Information Contacts: J. Latter, DSIR Geophysics, Wellington; B. Christenson and S. Sherburn, DSIR Wairakei; P. Otway, NZGS Wairakei.


Nevado del Ruiz (Colombia) — January 1989 Citation iconCite this Report

Nevado del Ruiz

Colombia

4.892°N, 75.324°W; summit elev. 5279 m

All times are local (unless otherwise noted)


Seismic energy and number of event increase

During January, total seismic energy release increased (figure 24a), as did the number of low- and high-frequency events (figure 24b). Most of the high-frequency seismicity was centered in an elongate NW-SE zone between Arenas Crater and Nevado del Cisne (figure 25).

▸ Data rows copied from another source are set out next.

/-- The rope counts as lost (R337, R338, R351, R352, R372): the pair detaches, a joiner primes again, a handover under way leaves a taker without the
bucket armed; a divergence self-test is judged by its own result; commands forwarded to the partner and not answered are this module's own again. -/
def M.ropeGone (s : M) (cause : Nat) : M :=
  let s := s.dropForward
  let back := s.net.forwarded
  let s := { s with
    red := { s.red with lost := true, joinAsked := false, partner := none, mismatch := if s.red.selfOwn = some true then none else s.red.mismatch }
    net := { s.net with queue := s.net.queue ++ back, forwarded := [] } }
  let s := (s.setN F.redStatusPartnerRole 0).setB F.redStatusPartnerHolds false
  if s.role = 1 then
    let s := if s.red.joining then s.abortJoin 2 0 else s
    s.toRole 4 cause
  else if s.role = 2 then (if s.holds then s.toRole 4 cause else s.leaveArmed 4 cause)
  else if s.role = 3 then (s.abortJoin 2 0).coldAgain
  else s

/-- The rope lost (R338): counted, reported, and the roles of R337. -/
def M.loseRope (s : M) : M :=
  if s.red.lost then s
  else
    let s := (s.bump F.redCntRopeLosses 255 1).f2 (ev 0x0050 0x5062) 25 0
    s.ropeGone 2

/-- A pair stays in step on one lane only with a manifest bound of at most 4096 bytes; otherwise the rope counts as lost (R338). -/
def M.judgeLanes (s : M) : M :=
  let paired := s.role == 1 || s.role == 2 || s.role == 3
  if s.nat F.redStatusRope = 2 ∧ paired ∧ s.nat F.stkManifestBound > 4096 then s.loseRope else s

/-! ### What every command ends with -/

/-- A followed condition: since when it holds. -/
def M.track (s : M) (key : Nat) (holds : Bool) : M :=
  let v := if holds then (match s.hlt.since.get none key with
    | some t => some t
    | none => some s.aon.now) else none
  { s with hlt := { s.hlt with since := s.hlt.since.set none key v } }

/-- The conditions that R370 counts only after a time. -/
def M.trackAll (s : M) : M :=
  let dip := s.on F.pwrFeedDipActive
  let s := (s.track 1500 (!dip && decide (s.nat F.pwrFeedStandpipePct < 90))).track 1501 (!dip && !s.on F.pwrFeedStandpipeReady)
  let s := s.track 2400 (s.on F.ptpCfgPtpEn)
  let s := foldNat 32 s fun s n => s.track (3200 + n) (s.on (F.dioStatCurrentLimit n))
  foldNat 16 s fun s n => s.track (3600 + n) (s.on (F.aioStatLimit n))

/-- Whether the conditions of the HEALTHY contact hold (R374). -/
def M.healthyNow (s : M) : Bool :=
  let m := s.mode
  let mask (i : Nat) : Bool := (if i < 32 then s.nat F.hltHealthyMaskLo / 2 ^ i else s.nat F.hltHealthyMaskHi / 2 ^ (i - 32)) % 2 == 1
  s.ctl.primed && !s.ctl.firstCommit && s.nat F.modStatusStartFault == 0 && (m == 2 || m == 3 || m == 4) &&
    (s.role == 1 || s.role == 2 || s.holds) &&
    ((List.range 64).all fun i => !(mask i && s.nat (F.hltItemStatState i) == 2)) && s.on F.hltAppAppOk && !s.aon.f3

/-- The contact opens when a condition fails; the time from which all hold is kept (R374). -/
def M.followHealthy (s : M) : M :=
  if s.healthyNow then
    (match s.aon.healthySince with
    | some _ => s
    | none => { s with aon := { s.aon with healthySince := some s.aon.now } })
  else { s.setB F.hltSummaryHealthy false with aon := { s.aon with healthySince := none } }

Focal depths generally ranged from 0.5 to 4.5 km. Swarms of long-period events occurred on the 17th and 29th, but their energy release was relatively low. Brief increases in the intensity of shallow tremor were usually associated with small ash emissions. A different type of tremor occurred 2-3 January; with a monochromatic signal, a dominant period of 0.35-0.45 seconds, and low energy. During the month, deformation did not exceed 10 µrad except at Molinas station (4 km NW of Arenas crater), which was affected by rainfall.

Figure (see Caption) Figure 24. Cumulative seismic energy release at Ruiz, June 1985-January 1989.
Figure (see Caption) Figure 25. Locations of high-frequency events at Ruiz, January 1989.

Geologic Background. Nevado del Ruiz is a broad, glacier-covered volcano in central Colombia that covers more than 200 km2. Three major edifices, composed of andesitic and dacitic lavas and andesitic pyroclastics, have been constructed since the beginning of the Pleistocene. The modern cone consists of a broad cluster of lava domes built within the caldera of an older edifice. The 1-km-wide, 240-m-deep Arenas crater occupies the summit. The prominent La Olleta pyroclastic cone located on the SW flank may also have been active in historical time. Steep headwalls of massive landslides cut the flanks. Melting of its summit icecap during historical eruptions, which date back to the 16th century, has resulted in devastating lahars, including one in 1985 that was South America's deadliest eruption.

Information Contacts: C. Carvajal and F. Muñoz, INGEOMINAS, Manizales.


Tokachidake (Japan) — January 1989 Citation iconCite this Report

Tokachidake

Japan

43.418°N, 142.686°E; summit elev. 2077 m

All times are local (unless otherwise noted)


Continued explosions (and partial evacuation)

By 8 February, 20 eruptive episodes had occurred from crater 62-2 (figure 3). During January, crater 62-2 emitted steam with occasional small amounts of gray ash. Red glow from the crater was seen almost every night from JMA's Tokachi-dake Volcano Observatory. White plumes continuously rose a few tens of meters from craters 62-0 and 62-1. Red glow in Taisho Crater was often seen 8-14 January. Residents of the Shirogane area (6 km NW) have remained evacuated since the 24-25 December eruption.

Figure (see Caption) Figure 3. Summary of volcanic and seismic activity at Tokachi-dake, February 1988-January 1989. Courtesy of JMA.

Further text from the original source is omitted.